Military retirees with 20 or more years of service qualify for retirement pay. They may also qualify for disability compensation for any injuries caused or aggravated by their military service.
Those retirees who receive a disability rating of 40% or less lose their Defense Department retirement pay, or an offset, if they also receive disability from the Veterans Affairs Department, often leading to smaller payouts.
“Military and Veterans Service Organizations have long argued that retired pay and VA service-connected disability compensation are fundamentally different benefits, granted for different reasons,” several organizations, including Veterans of Foreign Wars and the Wounded Warrior Project, wrote to Bilirakis on Feb. 28.
Denying Benefits an ‘Injustice’
“Military retired pay is an earned benefit for vested years of service.
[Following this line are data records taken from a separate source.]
-- ==== Sys2Proof/Syntax.lean ====
section
/-! DEFINITION. The commands of the module, one constructor per row of the opcode table, and the kinds of operand they
carry. -/
namespace Sys2Proof

/-- The role mode that MSEL1 and MSEL0 name (R23). -/
inductive Role where
  | standalone | hub | head | repeater
  deriving DecidableEq, Repr


/-- A sample of CP_SNS (R121): its place in the PWM period, at 10 µs + `k` × 20 µs from the start, and the signed mV. -/
structure PilotSample where
  k : Fin 50
  mv : BitVec 16
  deriving DecidableEq, Repr

/-- A strand fault that no instruction row brings (03 R50, R56). -/
inductive StrandError where
  /-- Its class-0 activation would pass CAP_HMAX0. -/
  | hmax (n : Fin 320)
  /-- An uncorrectable error in its own register or predicate storage. -/
  | context (n : Fin 320)
  deriving DecidableEq, Repr

/-- A request for a certificate (07 R138, R142). -/
structure CertRequest where
  /-- CertificateUpdate, else CertificateInstallation. -/
  update : Bool
  /-- The vehicle's timeout for it, µs from now. -/
  timeout : BitVec 32
  deriving DecidableEq, Repr

/-- What a join frame carried, with the samples of its reception: those of the 2 ms before it, then its own (12 R260). -/
structure Received (α : Type) where
  frame : α
  input : List (BitVec 16)
  deriving DecidableEq, Repr

/-- A misbehaviour that only decoding the request shows (R143). -/
inductive HlcBad where
  /-- A request out of sequence. -/
  | sequence
  /-- An unknown session identifier. -/
  | session
  /-- DC, WPT or another unsupported energy mode (-2). -/
  | energyMode
  /-- An unsupported service ID (-20). -/
  | service
  /-- EXI that does not decode against the schema of the protocol in use. -/
  | undecodable
  /-- A request that decodes but that R138 does not list, such as a DC message. -/
  | unlisted
  deriving DecidableEq, Repr

/-- What the check of a contract chain finds (R114). -/
inductive ContractVerdict where
  | valid (ref expiry : BitVec 32)
  | invalid
  | revoked
  deriving DecidableEq, Repr

/-- The identifier of a card: 4, 7 or 10 bytes, byte 0 in the lowest bits (14 R307). -/
inductive Uid where
  | four (v : BitVec 32)
  | seven (v : BitVec 56)
  | ten (v : BitVec 80)
  deriving DecidableEq, Repr

/-- A card in the reader's field. -/
structure FieldCard where
  typeB : Bool
  uid : Uid
  deriving DecidableEq, Repr

/-- Misbehaviours that leave a card out of an inventory: 14 R313 k = 1, 2 and 6. -/
inductive CardFault where
  | malformed | badCheck | badCascade
  deriving DecidableEq, Repr

/-- What a card does in a READER_CHECK exchange (14 R309, R310). -/
inductive SignatureAnswer where
  /-- It does not answer the wake-up and select within 3 tries, or leaves. -/
  | gone
  /-- It asks for more waiting time than FWT_MAX, or gives no frame in time. -/
  | late
  /-- What it identifies itself by (ATQA and SAK, or the ATQB application data), and the signature it gives when it is asked
  for one: r, then s. -/
  | card (identity : BitVec 64) (signature : List (BitVec 8))
  deriving DecidableEq, Repr

/-- What a card does in a CARD_AUTH exchange (14 R309, R311). -/
inductive AuthAnswer where
  | gone
  | late
  /-- It answers with a status other than 9000. -/
  | refused
  /-- It answers with 16 bytes and 9000. -/
  | block (r : BitVec 128)
  deriving DecidableEq, Repr

/-- One sample of the nine chains (10 R197): what each decimator gives, signed, in 0.1 µV at the pad (DESIGN CHOICE:
the manual gives its 24 bits no unit). -/
structure Frame where
  chain : Vector (BitVec 24) 9
  deriving DecidableEq, Repr

/-- What the chains gave up to the end of a block (10 R197 to R204). -/
structure BlockData where
  /-- The samples, oldest first, from before the block to after its end, as the delays and the windows need them. -/
  frames : List Frame
  /-- Where the block's first sample stands in `frames`. -/
  first : BitVec 10
  /-- How many samples the block holds. -/
  samples : BitVec 10
  /-- Where the first sample stands that the map in force serves; those before it came from the map the block began with. -/
  moved : BitVec 11
  /-- The rising crossings of VA, VB, VC, IA, IB, IC found in the block, in the STR_USEC base, oldest first. -/
  crossings : Vector (List (BitVec 32)) 6
  /-- By how much IA, IB, IC lag their voltage, 0.001°, signed. -/
  padAng : Vector (BitVec 32) 3
  deriving DecidableEq, Repr

/-- What a receiver measures of a frame (12 R256, R259, R260, R269). -/
structure Reception where
  /-- Bit i: carrier i of the plan is usable. -/
  tones : BitVec 70
  /-- Mean SNR over the usable carriers, 0.25 dB. -/
  snr : BitVec 8
  /-- The samples of the 2 ms before the frame, then those of the frame. -/
  input : List (BitVec 16)
  /-- From its own last VA rising zero crossing to the start of the frame's SYNC, µs. -/
  sinceZc : BitVec 16
  /-- The strongest other senders heard since the last answer: channel and SNR. -/
  heard : List (BitVec 8 × BitVec 8)
  deriving DecidableEq, Repr

/-- A poll (12 R254, R257, R258): the whole round counter it was made with, and its fields. -/
structure PollFrame where
  round : BitVec 32
  retry : Bool
  /-- HOPS, and ROUTE to HOPS entries. -/
  hops : BitVec 4
  route : List (BitVec 8)
  modulation : BitVec 2
  zc : Option (BitVec 15)
  clock16 : BitVec 16
  grantImp : BitVec 14
  grantExp : BitVec 14
  ack : BitVec 4
  fallback : BitVec 14
  var : BitVec 32
  replyKind : BitVec 2
  replyValue : BitVec 14
  duty : BitVec 2
  coSend : Bool
  /-- ROUND [14]: the join window is open. -/
  joinOpen : Bool
  /-- TAG. A frame with a codeword that does not decode is no command. -/
  tag : BitVec 32
  deriving DecidableEq, Repr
Service-connected disability compensation is for injury. To deny retired pay because of a disability is an injustice,” they wrote in the letter obtained by Bloomberg Government.
The other organizations signing on are: Military Officers Association of America, Fleet Reserve Association, the Enlisted Association, and the National Military Family Association.
Before 2004, retirees couldn’t receive both retirement pay and disability pay because it was calculated as a duplication of benefits. Congress changed the law to allow military retirees who are rated at least 50 percent disabled to receive both their full benefits.
Remaining to be approved are those who are 40% disabled and below, and those who were unable to complete 20 years of service due to service-connected injuries or illness.
There are approximately 210,000 of these veterans, known as Chapter 61 retirees. Some retirees who suffered from injuries incurred in combat are eligible for Combat Related Special Compensation, which mitigates to varying degrees some loss in pay due to the offset.
“The veterans in most need are those with combat injuries and less than 20 years of service,” the organizations wrote to Bilirakis. “The Major Richard Star Act would provide total offset relief.”
The bill would change compensation for about 42,000 veterans, according to Kyle Kalman, the associate director for legislative service at the VFW. It would cost no more than $2 billion over 10 years, and the money would come out of the Military Retirement Trust Fund, he said in a telephone interview.
Bilirakis will publicly present his bill on Tuesday together with Richard Star, the legislation’s namesake. Star, an Army engineer, has a Bronze Star Medal, the Army Commendation Medal with three oak leaf clusters, and the Good Conduct Medal among several other awards. He also is suffering from stage 4 lung cancer. Star is represented by Natalie Khawam of the Whistleblower Law Firm in Tampa, Fla.
Because it would make changes to Title 10, the House Armed Services Committee has jurisdiction over the measure. The goal is to get 290 co-sponsors, Kalman said.